**Task**
Output only the stretch of the listing that starts at the line containing "g.qpopsel := by unfold Group.setSlot; split <;> rfl" and ends at the line containing "g.qentsel := by unfold Group.setSlot; split <;> rfl", reproduced exactly with both ends.

**Data under study**
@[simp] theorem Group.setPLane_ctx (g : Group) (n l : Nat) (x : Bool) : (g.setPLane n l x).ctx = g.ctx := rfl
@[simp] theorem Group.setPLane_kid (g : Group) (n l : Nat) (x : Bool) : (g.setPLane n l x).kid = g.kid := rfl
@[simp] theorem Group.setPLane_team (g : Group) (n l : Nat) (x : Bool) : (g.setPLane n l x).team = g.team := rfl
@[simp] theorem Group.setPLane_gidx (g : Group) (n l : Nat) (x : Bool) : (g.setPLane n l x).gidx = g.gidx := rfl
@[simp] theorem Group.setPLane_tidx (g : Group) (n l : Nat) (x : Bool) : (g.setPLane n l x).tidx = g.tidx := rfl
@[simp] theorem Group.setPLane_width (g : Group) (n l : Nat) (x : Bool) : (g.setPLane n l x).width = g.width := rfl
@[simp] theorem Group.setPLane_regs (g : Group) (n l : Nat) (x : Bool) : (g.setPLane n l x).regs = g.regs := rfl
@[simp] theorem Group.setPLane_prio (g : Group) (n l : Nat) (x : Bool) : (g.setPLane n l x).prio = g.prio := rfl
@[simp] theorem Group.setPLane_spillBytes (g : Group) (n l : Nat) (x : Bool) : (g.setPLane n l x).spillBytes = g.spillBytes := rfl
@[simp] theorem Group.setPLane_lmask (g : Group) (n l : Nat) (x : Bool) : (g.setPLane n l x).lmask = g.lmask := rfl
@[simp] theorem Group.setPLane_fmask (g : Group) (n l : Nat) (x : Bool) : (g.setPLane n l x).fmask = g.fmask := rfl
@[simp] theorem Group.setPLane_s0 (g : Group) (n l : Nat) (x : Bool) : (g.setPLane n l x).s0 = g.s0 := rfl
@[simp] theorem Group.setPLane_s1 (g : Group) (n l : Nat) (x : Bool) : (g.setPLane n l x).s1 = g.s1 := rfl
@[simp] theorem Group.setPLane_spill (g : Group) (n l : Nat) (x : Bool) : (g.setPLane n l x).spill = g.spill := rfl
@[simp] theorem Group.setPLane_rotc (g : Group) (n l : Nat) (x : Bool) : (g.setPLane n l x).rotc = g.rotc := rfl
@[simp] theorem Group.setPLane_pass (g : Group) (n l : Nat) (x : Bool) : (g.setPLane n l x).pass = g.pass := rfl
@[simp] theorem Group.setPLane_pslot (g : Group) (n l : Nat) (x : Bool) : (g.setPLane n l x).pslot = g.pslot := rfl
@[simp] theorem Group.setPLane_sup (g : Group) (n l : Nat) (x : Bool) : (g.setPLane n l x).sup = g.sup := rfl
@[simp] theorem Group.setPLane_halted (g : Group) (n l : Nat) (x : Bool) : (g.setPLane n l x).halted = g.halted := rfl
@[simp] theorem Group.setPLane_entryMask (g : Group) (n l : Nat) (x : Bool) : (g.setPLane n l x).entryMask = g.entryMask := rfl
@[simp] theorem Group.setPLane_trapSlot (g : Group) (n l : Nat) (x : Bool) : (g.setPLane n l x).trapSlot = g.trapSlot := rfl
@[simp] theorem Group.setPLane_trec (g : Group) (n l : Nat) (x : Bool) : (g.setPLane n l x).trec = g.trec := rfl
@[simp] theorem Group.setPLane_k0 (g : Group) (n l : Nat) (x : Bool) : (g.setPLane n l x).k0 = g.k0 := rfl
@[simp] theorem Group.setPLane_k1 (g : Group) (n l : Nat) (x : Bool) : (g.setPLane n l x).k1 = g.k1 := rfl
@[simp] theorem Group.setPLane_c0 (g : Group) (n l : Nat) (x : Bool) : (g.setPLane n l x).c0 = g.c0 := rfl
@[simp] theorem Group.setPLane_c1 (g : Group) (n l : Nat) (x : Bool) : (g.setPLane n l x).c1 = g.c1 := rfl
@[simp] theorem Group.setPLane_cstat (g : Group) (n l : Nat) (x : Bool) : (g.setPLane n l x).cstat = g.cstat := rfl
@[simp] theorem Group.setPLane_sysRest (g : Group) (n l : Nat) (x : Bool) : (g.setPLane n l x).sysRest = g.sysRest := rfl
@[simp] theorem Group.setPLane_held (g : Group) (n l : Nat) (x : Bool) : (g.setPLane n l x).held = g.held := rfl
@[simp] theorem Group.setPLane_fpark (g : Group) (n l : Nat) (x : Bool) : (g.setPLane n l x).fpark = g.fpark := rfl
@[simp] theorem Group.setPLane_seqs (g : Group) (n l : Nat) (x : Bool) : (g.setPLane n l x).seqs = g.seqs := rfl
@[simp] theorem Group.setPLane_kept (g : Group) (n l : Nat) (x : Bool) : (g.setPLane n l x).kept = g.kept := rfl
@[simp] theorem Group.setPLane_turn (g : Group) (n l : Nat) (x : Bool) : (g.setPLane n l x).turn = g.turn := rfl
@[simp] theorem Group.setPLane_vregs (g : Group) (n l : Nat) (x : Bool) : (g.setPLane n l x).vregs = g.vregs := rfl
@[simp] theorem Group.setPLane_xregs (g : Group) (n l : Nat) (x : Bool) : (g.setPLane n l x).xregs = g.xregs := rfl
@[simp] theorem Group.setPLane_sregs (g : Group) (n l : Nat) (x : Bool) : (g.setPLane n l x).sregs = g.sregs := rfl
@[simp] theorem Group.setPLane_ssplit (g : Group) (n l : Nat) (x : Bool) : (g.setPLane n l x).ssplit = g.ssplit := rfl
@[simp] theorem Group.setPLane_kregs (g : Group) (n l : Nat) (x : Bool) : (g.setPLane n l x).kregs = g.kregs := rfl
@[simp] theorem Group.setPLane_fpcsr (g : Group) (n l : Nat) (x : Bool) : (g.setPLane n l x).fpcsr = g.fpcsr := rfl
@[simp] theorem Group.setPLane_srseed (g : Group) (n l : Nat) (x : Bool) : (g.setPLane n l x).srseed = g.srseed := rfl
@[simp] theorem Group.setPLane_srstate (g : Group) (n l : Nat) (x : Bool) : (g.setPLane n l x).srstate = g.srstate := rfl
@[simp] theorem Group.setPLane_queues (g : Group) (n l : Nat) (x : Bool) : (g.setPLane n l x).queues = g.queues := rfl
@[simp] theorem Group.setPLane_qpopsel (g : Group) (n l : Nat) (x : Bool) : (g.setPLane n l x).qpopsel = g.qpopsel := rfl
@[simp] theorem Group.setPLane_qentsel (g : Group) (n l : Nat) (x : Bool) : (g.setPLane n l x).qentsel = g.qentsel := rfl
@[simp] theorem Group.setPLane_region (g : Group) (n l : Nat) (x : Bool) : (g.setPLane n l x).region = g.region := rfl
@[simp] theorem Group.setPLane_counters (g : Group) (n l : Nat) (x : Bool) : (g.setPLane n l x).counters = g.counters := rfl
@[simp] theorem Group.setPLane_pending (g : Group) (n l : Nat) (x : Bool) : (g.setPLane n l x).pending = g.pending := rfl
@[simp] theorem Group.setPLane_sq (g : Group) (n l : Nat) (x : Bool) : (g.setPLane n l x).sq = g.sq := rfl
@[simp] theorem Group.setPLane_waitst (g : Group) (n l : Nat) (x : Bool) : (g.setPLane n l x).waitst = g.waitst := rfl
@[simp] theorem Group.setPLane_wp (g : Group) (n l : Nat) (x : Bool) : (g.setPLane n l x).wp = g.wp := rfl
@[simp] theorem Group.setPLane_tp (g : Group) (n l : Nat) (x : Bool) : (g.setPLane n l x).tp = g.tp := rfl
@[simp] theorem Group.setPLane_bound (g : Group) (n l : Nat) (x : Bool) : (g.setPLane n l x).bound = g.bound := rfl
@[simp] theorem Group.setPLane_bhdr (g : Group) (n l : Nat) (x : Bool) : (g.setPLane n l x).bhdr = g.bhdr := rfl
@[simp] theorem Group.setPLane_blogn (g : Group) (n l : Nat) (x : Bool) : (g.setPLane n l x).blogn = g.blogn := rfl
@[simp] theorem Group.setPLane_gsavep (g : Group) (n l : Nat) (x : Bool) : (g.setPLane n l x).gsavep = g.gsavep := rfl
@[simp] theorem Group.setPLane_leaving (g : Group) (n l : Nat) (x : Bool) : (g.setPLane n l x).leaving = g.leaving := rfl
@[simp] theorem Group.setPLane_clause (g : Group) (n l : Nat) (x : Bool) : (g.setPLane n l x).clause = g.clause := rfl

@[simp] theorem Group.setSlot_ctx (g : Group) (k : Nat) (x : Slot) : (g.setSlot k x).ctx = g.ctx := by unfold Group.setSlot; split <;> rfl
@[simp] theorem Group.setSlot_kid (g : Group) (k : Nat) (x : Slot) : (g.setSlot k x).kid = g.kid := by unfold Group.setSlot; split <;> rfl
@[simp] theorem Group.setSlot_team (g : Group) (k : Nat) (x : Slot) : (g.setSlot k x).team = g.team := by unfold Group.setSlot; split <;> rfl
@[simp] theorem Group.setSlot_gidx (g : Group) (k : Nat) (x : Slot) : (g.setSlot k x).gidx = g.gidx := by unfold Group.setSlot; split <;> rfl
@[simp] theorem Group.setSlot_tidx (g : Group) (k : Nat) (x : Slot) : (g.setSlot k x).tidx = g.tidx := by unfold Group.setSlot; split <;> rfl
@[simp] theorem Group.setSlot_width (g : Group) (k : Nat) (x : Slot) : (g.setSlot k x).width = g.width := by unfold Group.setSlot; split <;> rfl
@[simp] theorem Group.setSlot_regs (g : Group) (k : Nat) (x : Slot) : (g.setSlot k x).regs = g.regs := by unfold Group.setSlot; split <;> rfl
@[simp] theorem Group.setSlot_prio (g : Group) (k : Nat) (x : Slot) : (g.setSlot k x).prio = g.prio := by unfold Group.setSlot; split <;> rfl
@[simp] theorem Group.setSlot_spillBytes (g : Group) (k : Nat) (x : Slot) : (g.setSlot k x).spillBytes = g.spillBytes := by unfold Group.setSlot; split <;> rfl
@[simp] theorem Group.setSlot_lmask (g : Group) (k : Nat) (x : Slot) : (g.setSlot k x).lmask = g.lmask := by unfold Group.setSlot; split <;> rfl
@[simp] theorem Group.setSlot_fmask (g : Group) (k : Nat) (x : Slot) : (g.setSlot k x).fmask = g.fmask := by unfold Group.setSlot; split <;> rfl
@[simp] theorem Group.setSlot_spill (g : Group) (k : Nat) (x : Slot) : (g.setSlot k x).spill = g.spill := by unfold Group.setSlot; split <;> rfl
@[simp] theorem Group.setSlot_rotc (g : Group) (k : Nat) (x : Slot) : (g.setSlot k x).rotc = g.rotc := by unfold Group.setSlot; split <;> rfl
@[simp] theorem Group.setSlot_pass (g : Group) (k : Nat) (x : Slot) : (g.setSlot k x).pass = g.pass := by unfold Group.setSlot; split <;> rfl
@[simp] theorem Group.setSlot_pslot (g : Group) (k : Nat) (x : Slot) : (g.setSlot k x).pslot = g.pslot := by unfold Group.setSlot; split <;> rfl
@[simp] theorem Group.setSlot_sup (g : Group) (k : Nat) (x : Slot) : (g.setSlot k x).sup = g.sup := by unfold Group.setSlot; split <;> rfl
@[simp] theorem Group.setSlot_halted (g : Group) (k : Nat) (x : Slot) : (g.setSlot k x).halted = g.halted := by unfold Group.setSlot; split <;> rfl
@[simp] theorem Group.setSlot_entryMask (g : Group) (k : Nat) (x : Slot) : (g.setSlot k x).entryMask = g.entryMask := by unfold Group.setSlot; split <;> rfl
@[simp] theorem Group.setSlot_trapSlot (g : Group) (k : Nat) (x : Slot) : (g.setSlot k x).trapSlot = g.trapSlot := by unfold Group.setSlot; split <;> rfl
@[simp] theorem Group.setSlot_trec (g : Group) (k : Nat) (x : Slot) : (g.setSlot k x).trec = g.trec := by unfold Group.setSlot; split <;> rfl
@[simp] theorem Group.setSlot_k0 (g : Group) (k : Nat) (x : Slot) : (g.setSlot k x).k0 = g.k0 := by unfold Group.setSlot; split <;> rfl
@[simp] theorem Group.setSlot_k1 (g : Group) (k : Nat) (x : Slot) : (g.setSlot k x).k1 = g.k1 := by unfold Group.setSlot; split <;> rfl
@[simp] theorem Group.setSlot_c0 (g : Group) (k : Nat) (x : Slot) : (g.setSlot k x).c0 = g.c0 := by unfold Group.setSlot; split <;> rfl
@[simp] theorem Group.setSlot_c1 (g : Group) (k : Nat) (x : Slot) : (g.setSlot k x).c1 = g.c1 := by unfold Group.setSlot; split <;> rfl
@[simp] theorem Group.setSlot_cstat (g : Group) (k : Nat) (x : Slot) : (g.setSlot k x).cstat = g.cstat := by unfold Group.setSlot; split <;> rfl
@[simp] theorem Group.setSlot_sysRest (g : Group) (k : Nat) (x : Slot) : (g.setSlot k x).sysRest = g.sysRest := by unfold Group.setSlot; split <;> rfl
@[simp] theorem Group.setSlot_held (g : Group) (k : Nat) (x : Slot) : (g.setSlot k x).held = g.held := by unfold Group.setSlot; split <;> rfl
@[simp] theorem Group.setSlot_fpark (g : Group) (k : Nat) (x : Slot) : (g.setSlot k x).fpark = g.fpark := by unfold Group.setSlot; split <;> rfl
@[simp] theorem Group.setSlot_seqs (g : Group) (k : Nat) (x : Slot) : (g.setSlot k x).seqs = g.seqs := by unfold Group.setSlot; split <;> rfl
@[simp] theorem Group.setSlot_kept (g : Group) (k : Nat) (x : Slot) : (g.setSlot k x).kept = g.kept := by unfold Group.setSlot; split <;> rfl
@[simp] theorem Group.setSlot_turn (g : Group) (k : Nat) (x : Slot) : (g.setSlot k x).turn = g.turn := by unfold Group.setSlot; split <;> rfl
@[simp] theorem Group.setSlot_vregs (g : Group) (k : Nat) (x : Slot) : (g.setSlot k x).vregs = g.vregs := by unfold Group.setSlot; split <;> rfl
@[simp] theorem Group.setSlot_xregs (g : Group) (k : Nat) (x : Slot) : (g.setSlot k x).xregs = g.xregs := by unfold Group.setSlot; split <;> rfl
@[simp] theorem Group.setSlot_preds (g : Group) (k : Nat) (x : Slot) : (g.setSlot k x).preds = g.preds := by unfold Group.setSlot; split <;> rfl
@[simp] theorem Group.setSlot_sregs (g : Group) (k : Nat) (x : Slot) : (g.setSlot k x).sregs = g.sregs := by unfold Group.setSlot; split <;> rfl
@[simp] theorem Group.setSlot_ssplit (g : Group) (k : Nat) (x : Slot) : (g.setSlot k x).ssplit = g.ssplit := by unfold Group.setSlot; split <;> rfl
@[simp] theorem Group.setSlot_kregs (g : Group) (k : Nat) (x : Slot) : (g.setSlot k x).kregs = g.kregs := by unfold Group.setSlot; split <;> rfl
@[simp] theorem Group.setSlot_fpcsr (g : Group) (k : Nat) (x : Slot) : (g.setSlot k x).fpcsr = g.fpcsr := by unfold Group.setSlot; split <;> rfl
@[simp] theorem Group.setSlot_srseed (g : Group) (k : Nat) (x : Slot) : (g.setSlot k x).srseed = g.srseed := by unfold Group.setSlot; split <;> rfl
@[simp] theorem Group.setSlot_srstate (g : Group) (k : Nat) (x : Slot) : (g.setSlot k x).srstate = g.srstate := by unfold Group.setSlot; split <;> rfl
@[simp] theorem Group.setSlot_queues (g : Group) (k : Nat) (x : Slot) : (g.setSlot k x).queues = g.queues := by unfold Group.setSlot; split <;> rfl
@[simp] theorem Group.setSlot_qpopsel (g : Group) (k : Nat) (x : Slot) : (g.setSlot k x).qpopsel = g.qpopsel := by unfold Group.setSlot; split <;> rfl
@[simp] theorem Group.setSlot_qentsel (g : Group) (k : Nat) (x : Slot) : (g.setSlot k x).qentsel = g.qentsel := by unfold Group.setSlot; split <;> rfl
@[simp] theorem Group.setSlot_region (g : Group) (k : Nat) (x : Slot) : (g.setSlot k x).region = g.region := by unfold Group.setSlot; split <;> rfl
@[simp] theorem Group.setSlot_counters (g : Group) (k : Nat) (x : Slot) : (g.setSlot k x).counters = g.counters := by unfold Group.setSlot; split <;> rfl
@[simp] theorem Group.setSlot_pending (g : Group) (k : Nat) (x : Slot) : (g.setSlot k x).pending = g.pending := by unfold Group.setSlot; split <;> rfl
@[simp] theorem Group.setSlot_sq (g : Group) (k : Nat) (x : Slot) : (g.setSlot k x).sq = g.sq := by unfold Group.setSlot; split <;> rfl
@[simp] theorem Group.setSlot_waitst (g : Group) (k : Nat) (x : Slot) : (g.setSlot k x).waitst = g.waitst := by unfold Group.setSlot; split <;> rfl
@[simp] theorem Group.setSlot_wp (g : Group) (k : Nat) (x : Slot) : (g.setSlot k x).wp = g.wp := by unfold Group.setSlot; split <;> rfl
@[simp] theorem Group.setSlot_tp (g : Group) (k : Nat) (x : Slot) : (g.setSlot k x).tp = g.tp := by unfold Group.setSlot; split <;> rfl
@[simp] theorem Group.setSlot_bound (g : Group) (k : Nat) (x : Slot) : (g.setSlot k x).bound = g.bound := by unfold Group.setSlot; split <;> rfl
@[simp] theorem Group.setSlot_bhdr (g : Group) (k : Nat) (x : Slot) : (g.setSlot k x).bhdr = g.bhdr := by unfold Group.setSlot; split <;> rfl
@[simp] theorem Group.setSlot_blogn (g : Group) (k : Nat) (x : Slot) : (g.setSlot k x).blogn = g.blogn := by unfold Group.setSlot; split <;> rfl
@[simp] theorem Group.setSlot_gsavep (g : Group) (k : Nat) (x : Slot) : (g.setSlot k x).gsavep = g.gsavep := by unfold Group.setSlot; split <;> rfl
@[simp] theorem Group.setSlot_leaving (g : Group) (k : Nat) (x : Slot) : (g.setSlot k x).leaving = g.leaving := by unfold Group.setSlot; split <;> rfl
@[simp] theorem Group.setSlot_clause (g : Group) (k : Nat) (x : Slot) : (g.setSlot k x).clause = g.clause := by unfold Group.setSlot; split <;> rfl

**Task solution**
@[simp] theorem Group.setSlot_qpopsel (g : Group) (k : Nat) (x : Slot) : (g.setSlot k x).qpopsel = g.qpopsel := by unfold Group.setSlot; split <;> rfl
@[simp] theorem Group.setSlot_qentsel (g : Group) (k : Nat) (x : Slot) : (g.setSlot k x).qentsel = g.qentsel := by unfold Group.setSlot; split <;> rfl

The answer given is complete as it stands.